Alan Santos

Personal information
- Full name: Alan Santos da Silva
- Date of birth: 24 April 1991 (age 34)
- Place of birth: Salvador, Brazil
- Height: 1.82 m (6 ft 0 in)
- Position(s): Defensive midfielder, centre-back

Team information
- Current team: Guarani

Youth career
- 2000–2009: Vitória
- 2009–2011: Santos

Senior career*
- Years: Team / Apps / (Gls)
- 2009–2015: Santos / 59 / (1)
- 2011: → Paulista (loan) / 0 / (0)
- 2015–2017: Coritiba / 90 / (7)
- 2018–2019: Tigres UANL / 0 / (0)
- 2018: → Veracruz (loan) / 10 / (0)
- 2018: → Al-Ittihad Kalba (loan)
- 2019: → Botafogo (loan) / 11 / (0)
- 2020–2021: Chapecoense / 37 / (1)
- 2022: Vitória / 23 / (0)
- 2023: Guarani / 32 / (0)
- 2024: São Bernardo / 18 / (0)
- 2025–: Guarani / 0 / (0)

= Alan Santos =

Brazilian footballer (born 1991)

Alan Santos da Silva (born 24 April 1991), known as Alan Santos, is a Brazilian professional footballer who plays for Guarani as a defensive midfielder or a centre-back.

==Career==
===Brazil===
Born in Salvador, Bahia, Alan Santos began his career at Vitória's youth categories, but joined Santos in a four-year deal on 26 June 2009.

On 30 August Alan Santos made his first-team debut, replacing Emerson in a 2–0 home success over Fluminense. On 8 February 2011, he was loaned to Paulista, but only appeared once for the club.
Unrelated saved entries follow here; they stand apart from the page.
/-- The masked vector forms of one or two sources and their compact equivalents (R505-R509, R511, R513, R517, R91): with its registers at
hand a form writes its result register and ORs its flags into FMT, or traps with FPX where an enabled flag is raised (R506, R121). The
values are the spec's functions of the whole registers: `LaneWiseElements` says what they do element by element. -/
def Obligations.VectorFormResult : Prop :=
  (∀ p ∈ ([(.vadd, laneAdd), (.vsub, laneSub), (.vadds, laneAdds), (.vsubs, laneSubs), (.vmul, laneMul), (.vmulh, laneMulh),
      (.vfma, laneFma), (.vmin, laneMinMax false), (.vmax, laneMinMax true), (.vand, laneAnd), (.vor, laneOr), (.vxor, laneXor),
      (.vshl, laneShl), (.vshr, laneShr), (.vsra, laneSra)] :
      List ((BitVec 5 → BitVec 5 → BitVec 5 → BitVec 3 → BitVec 4 → Instr) × LaneFn)),
    ∀ (d a b : BitVec 5) (k : BitVec 3) (t : BitVec 4) (s : State), (p.1 d a b k t).wf = true → Ready [rdV a, rdV b, rdK k, rwV d] s →
      exec (p.1 d a b k t) s = .next (s.raisedV 4 d
        (vec3 p.2 (fpCtl s.me) t.toNat (s.me.k k.toNat) (s.me.v a.toNat) (s.me.v b.toNat) (s.me.v d.toNat)))) ∧
  (∀ p ∈ ([(.vabs, laneAbs), (.vneg, laneNeg), (.vnot, laneNot), (.vclass, laneClass)] :
      List ((BitVec 5 → BitVec 5 → BitVec 3 → BitVec 4 → Instr) × LaneFn)),
    ∀ (d a : BitVec 5) (k : BitVec 3) (t : BitVec 4) (s : State), (p.1 d a k t).wf = true → Ready [rdV a, rdK k, rwV d] s →
      exec (p.1 d a k t) s = .next (s.raisedV 4 d
        (vec3 p.2 (fpCtl s.me) t.toNat (s.me.k k.toNat) (s.me.v a.toNat) (s.me.v 0) (s.me.v d.toNat)))) ∧
  (∀ p ∈ ([(.compactVaddF32, laneAdd, 8), (.compactVmulF32, laneMul, 8), (.compactVfmaF32, laneFma, 8), (.compactVaddI32, laneAdd, 2),
      (.compactVsubF32, laneSub, 8)] : List ((BitVec 3 → BitVec 3 → BitVec 3 → Instr) × LaneFn × Nat)),
    ∀ (d a b : BitVec 3) (s : State),
      Ready [rdV (a.setWidth 5), rdV (b.setWidth 5), rdK 0, rwV (d.setWidth 5)] s →
      exec (p.1 d a b) s = .next (s.raisedV 2 (d.setWidth 5)
        (vec3 p.2.1 (fpCtl s.me) p.2.2 0xFFFF (s.me.v a.toNat) (s.me.v b.toNat) (s.me.v d.toNat)))) ∧
  (∀ (d a b : BitVec 5) (k : BitVec 3) (t : BitVec 4) (s : State), Ready [rdV a, rdV b, rdK k, rwV d] s →
    exec (.vdot d a b k t) s = .next (s.raisedV 4 d
      (vecDot (fpCtl s.me) t.toNat (s.me.k k.toNat) (s.me.v a.toNat) (s.me.v b.toNat) (s.me.v d.toNat))) ∧
    exec (.vshuf d a b k t) s = .next (s.raisedV 4 d
      (vecShuf t.toNat (s.me.k k.toNat) (s.me.v a.toNat) (s.me.v b.toNat) (s.me.v d.toNat)))) ∧
  (∀ (d a o : BitVec 5) (k : BitVec 3) (c t : BitVec 4) (s : State), Ready [rdV a, rdK k, rwV d] s →
    exec (.vcvt d a c k t) s = .next (s.raisedV 4 d
      (vecCvt (fpCtl s.me) t.toNat c.toNat (s.me.k k.toNat) (s.me.v a.toNat) (s.me.v d.toNat))) ∧
    exec (.vscan d a o k t) s = .next (s.raisedV 4 d
      (vecScan (fpCtl s.me) t.toNat o.toNat (s.me.k k.toNat) (s.me.v a.toNat) (s.me.v d.toNat)))) ∧
  (∀ (d a o : BitVec 5) (k : BitVec 3) (t : BitVec 4) (s : State), Ready [rdV a, rdK k, wrV d] s →
    exec (.vred d a o k t) s = .next (s.raisedV 4 d (vecRed (fpCtl s.me) t.toNat o.toNat (s.me.k k.toNat) (s.me.v a.toNat)))) ∧
  (∀ p ∈ ([(.vcmpEq, .eq), (.vcmpNe, .ne), (.vcmpLt, .lt), (.vcmpLe, .le), (.vcmpGt, .gt), (.vcmpGe, .ge), (.vcmpUn, .un)] :
      List ((BitVec 3 → BitVec 5 → BitVec 5 → BitVec 3 → BitVec 4 → Instr) × Pred)),
    ∀ (d : BitVec 3) (a b : BitVec 5) (k : BitVec 3) (t : BitVec 4) (s : State), Ready [rdV a, rdV b, rdK k, wrK d] s →
      exec (p.1 d a b k t) s =
        let r := vecCmp p.2 t.toNat (s.me.k k.toNat) (s.me.v a.toNat) (s.me.v b.toNat)
        .next (s.raised 4 { bits := 0, flags := r.2 } (fun u _ => u.setK d.toNat r.1)))

/-- Element by element (R505, R507): an active element of a lane-wise form takes the function of the elements at its place, an inactive
one keeps its old value; VSEL takes va where active and vb elsewhere; VSHUF takes the element of va that vb's element names modulo the
number of elements; VBCAST the scalar; VINS only the element that it names. -/
def Obligations.LaneWiseElements : Prop :=
  ∀ (t : Nat) (k : BitVec 16) (a b d : Vec) (x : Word) (l i : Nat), t ≤ 10 → i < 16 / elemBytes t →
    (∀ (g : LaneFn) (c : FpCtl), lane (elemBytes t) (vec3 g c t k a b d).val i =
      if k.getLsbD (elemBytes t * i) then
        (g c t (lane (elemBytes t) a i) (lane (elemBytes t) b i) (lane (elemBytes t) d i)).bits % 2 ^ (8 * elemBytes t)
      else lane (elemBytes t) d i) ∧
    lane (elemBytes t) (vecSel t k a b).val i = (if k.getLsbD (elemBytes t * i) then lane (elemBytes t) a i else lane (elemBytes t) b i) ∧
    lane (elemBytes t) (vecShuf t k a b d).val i =
      (if k.getLsbD (elemBytes t * i) then lane (elemBytes t) a (lane (elemBytes t) b i % (16 / elemBytes t))
       else lane (elemBytes t) d i) ∧
    lane (elemBytes t) (vecBcast t k x d).val i =
      (if k.getLsbD (elemBytes t * i) then x.toNat % 2 ^ (8 * elemBytes t) else lane (elemBytes t) d i) ∧
    lane (elemBytes t) (vecIns t l x d) i = (if i = l then x.toNat % 2 ^ (8 * elemBytes t) else lane (elemBytes t) d i)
Alan Santos only played his second match for Peixe on 10 March 2012, coming on as a second-half substitute in a 3–1 loss at Mogi Mirim. He appeared in four further matches in that year, being sent off in a 3–1 home win over Palmeiras on 1 December.

After Claudinei Oliveira's appointment as first-team manager in 2013, Alan Santos was regularly used during the campaign, appearing in 20 matches (seven starts, 805 minutes of action). He scored his first professional goal on 9 May 2014, netting the second of a 2–1 away win over Princesa do Solimões.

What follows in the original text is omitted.